6 Surprising Stress Fixes
Strategy 4: Put the kettle on
Tea is the most popular beverage in the world (after water); even coffee-worshipping Americans guzzle more than 2 billion gallons of tea a year. Part of the appeal may be its tension-taming powers. In a recent study, scientists at University College London noted that people who drank black tea four times a day for six weeks had lower levels of cortisol after a stressful task than those who drank a caffeinated fruit beverage. Research also shows that a substance in green tea leaves, L-Theanine, may shift brain wave activity from the beta waves that accompany anxiety to the alpha waves associated with relaxation. Maxine Friedman, 43, of New York City, the mother of 7-year-old twin girls, builds tea breaks into her busiest days. She finds the ritual as calming as the beverage. "I start relaxing even before I start to drink — at the sound of the kettle, the feel of the cup in my hand," she says.

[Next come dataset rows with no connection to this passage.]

-- ==== Sys2Proof/Config.lean ====
section
/-! DEFINITION. What an instance fixes (00_scope.md R8) and what the spec leaves free: the block-cipher primitive
(40_primitive.md R160) and the engine's schedule (44_control_interleaver.md R310). -/

namespace Sys2Proof

/-- The primitive `PRIM` an instance is connected to (R8, R160). DESIGN CHOICE (log 2): a name, so that it is plain data. -/
inductive PrimChoice where
  /-- the reference instance XORPRIM (40_primitive.md R166) -/
  | xorprim
  /-- any other primitive; `id` tells two of them apart, and nothing is known of either -/
  | external (id : Nat)
deriving DecidableEq, Repr

/-- The instance parameters of 00_scope.md R8, in the table's order. -/
structure Params where
  b : Nat
  keyBytes : Nat
  nctx : Nat
  msgmemBytes : Nat
  nlanes : Nat
  prim : PrimChoice
deriving DecidableEq, Repr

/-- The default column of the table of 00_scope.md R8. The table gives `PRIM` no default: an unknown one (log 2). -/
def Params.default : Params :=
  { b := 16, keyBytes := 16, nctx := 4, msgmemBytes := 4096, nlanes := 1, prim := .external 0 }

/-- `E` of an external primitive, free (40_primitive.md R160, R161; log 2): a block of exactly `b` bytes for every key
and block, and nothing more is known. -/
opaque Config.extE (id b : Nat) (key block : Bytes) : Vector Byte b

/-- `D` of an external primitive, free. Nothing relates it to `Config.extE` (40_primitive.md R164; log 2). -/
opaque Config.extD (id b : Nat) (key block : Bytes) : Vector Byte b

/-- The engine's free choice among the BUSY contexts, applied to a counter of the state
(44_control_interleaver.md R310; log 4). -/
opaque Config.pick (tick : Nat) : Nat

end Sys2Proof
end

Strategy 5: Loosen your electronic leash
Thanks to high-tech gadgets, your kids can reach you 24/7. Knowing where they are and what they're up to? Priceless. But there's a hidden cost. A two-year study of 1,367 working men and women in New York State, two-thirds of them parents, found that all were overburdened by a blurring of the divide between the workplace and home. But while both men and women reported bringing job-related worries home with them, only women felt stress because of home worries spilling over into the workplace. Researchers speculate that cell phones and pagers are responsible for this blurring of boundaries. "When your kids have a crisis or a relative gets sick, it's usually the women, not the men, who get the call at work," says Noelle Chesley, a professor of sociology at the University of Wisconsin-Milwaukee and the study's author. She suggests you take turns with your spouse being "on call" for minor emergencies, and make sure the sitter and the school have his number as well as yours. You may have to retrain the kids, too.